++++ Provided entries
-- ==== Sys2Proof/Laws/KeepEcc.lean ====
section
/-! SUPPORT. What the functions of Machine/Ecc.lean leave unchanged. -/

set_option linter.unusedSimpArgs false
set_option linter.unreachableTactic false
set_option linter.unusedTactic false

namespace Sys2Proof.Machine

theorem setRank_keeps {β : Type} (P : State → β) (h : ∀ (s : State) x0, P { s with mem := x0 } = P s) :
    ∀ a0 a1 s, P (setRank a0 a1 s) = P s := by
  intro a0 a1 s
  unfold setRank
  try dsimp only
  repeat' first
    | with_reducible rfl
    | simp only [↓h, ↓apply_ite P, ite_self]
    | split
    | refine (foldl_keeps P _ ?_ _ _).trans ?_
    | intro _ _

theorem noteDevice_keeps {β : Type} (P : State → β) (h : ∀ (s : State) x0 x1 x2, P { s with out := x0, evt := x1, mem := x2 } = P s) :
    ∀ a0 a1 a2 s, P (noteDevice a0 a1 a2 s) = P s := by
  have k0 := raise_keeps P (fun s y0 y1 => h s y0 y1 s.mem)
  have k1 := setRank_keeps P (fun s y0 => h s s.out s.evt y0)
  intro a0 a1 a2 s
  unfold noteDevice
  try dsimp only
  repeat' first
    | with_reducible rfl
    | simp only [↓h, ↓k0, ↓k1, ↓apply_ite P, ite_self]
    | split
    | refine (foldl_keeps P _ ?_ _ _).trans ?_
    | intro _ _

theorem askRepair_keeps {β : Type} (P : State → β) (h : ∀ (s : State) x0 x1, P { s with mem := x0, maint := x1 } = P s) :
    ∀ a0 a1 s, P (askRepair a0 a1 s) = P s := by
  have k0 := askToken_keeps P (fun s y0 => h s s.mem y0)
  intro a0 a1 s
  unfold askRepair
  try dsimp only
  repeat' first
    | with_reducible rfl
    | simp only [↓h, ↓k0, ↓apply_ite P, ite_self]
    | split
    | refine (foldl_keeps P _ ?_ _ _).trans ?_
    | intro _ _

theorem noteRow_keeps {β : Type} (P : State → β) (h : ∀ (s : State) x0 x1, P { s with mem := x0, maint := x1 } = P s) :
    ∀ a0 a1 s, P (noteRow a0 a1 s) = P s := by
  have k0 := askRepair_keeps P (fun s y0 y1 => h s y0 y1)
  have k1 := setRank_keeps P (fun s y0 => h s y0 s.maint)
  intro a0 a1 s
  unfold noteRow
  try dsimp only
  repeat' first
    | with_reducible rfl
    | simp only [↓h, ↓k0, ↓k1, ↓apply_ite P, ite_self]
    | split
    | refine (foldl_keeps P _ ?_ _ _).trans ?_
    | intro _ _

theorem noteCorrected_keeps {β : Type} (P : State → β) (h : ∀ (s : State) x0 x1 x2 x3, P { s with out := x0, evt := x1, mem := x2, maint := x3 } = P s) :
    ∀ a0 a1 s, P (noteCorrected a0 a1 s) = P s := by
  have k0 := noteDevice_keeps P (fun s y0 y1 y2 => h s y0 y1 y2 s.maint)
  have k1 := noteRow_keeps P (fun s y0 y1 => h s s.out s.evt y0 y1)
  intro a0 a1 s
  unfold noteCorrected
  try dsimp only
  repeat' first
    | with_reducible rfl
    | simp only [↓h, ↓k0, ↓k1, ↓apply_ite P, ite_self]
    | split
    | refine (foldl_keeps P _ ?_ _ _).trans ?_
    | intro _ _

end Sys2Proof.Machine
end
++++++++
Work to complete: Select and copy every line from the records that includes the word "theorem".

Written answer:
theorem setRank_keeps {β : Type} (P : State → β) (h : ∀ (s : State) x0, P { s with mem := x0 } = P s) :
theorem noteDevice_keeps {β : Type} (P : State → β) (h : ∀ (s : State) x0 x1 x2, P { s with out := x0, evt := x1, mem := x2 } = P s) :
theorem askRepair_keeps {β : Type} (P : State → β) (h : ∀ (s : State) x0 x1, P { s with mem := x0, maint := x1 } = P s) :
theorem noteRow_keeps {β : Type} (P : State → β) (h : ∀ (s : State) x0 x1, P { s with mem := x0, maint := x1 } = P s) :
theorem noteCorrected_keeps {β : Type} (P : State → β) (h : ∀ (s : State) x0 x1 x2 x3, P { s with out := x0, evt := x1, mem := x2, maint := x3 } = P s) :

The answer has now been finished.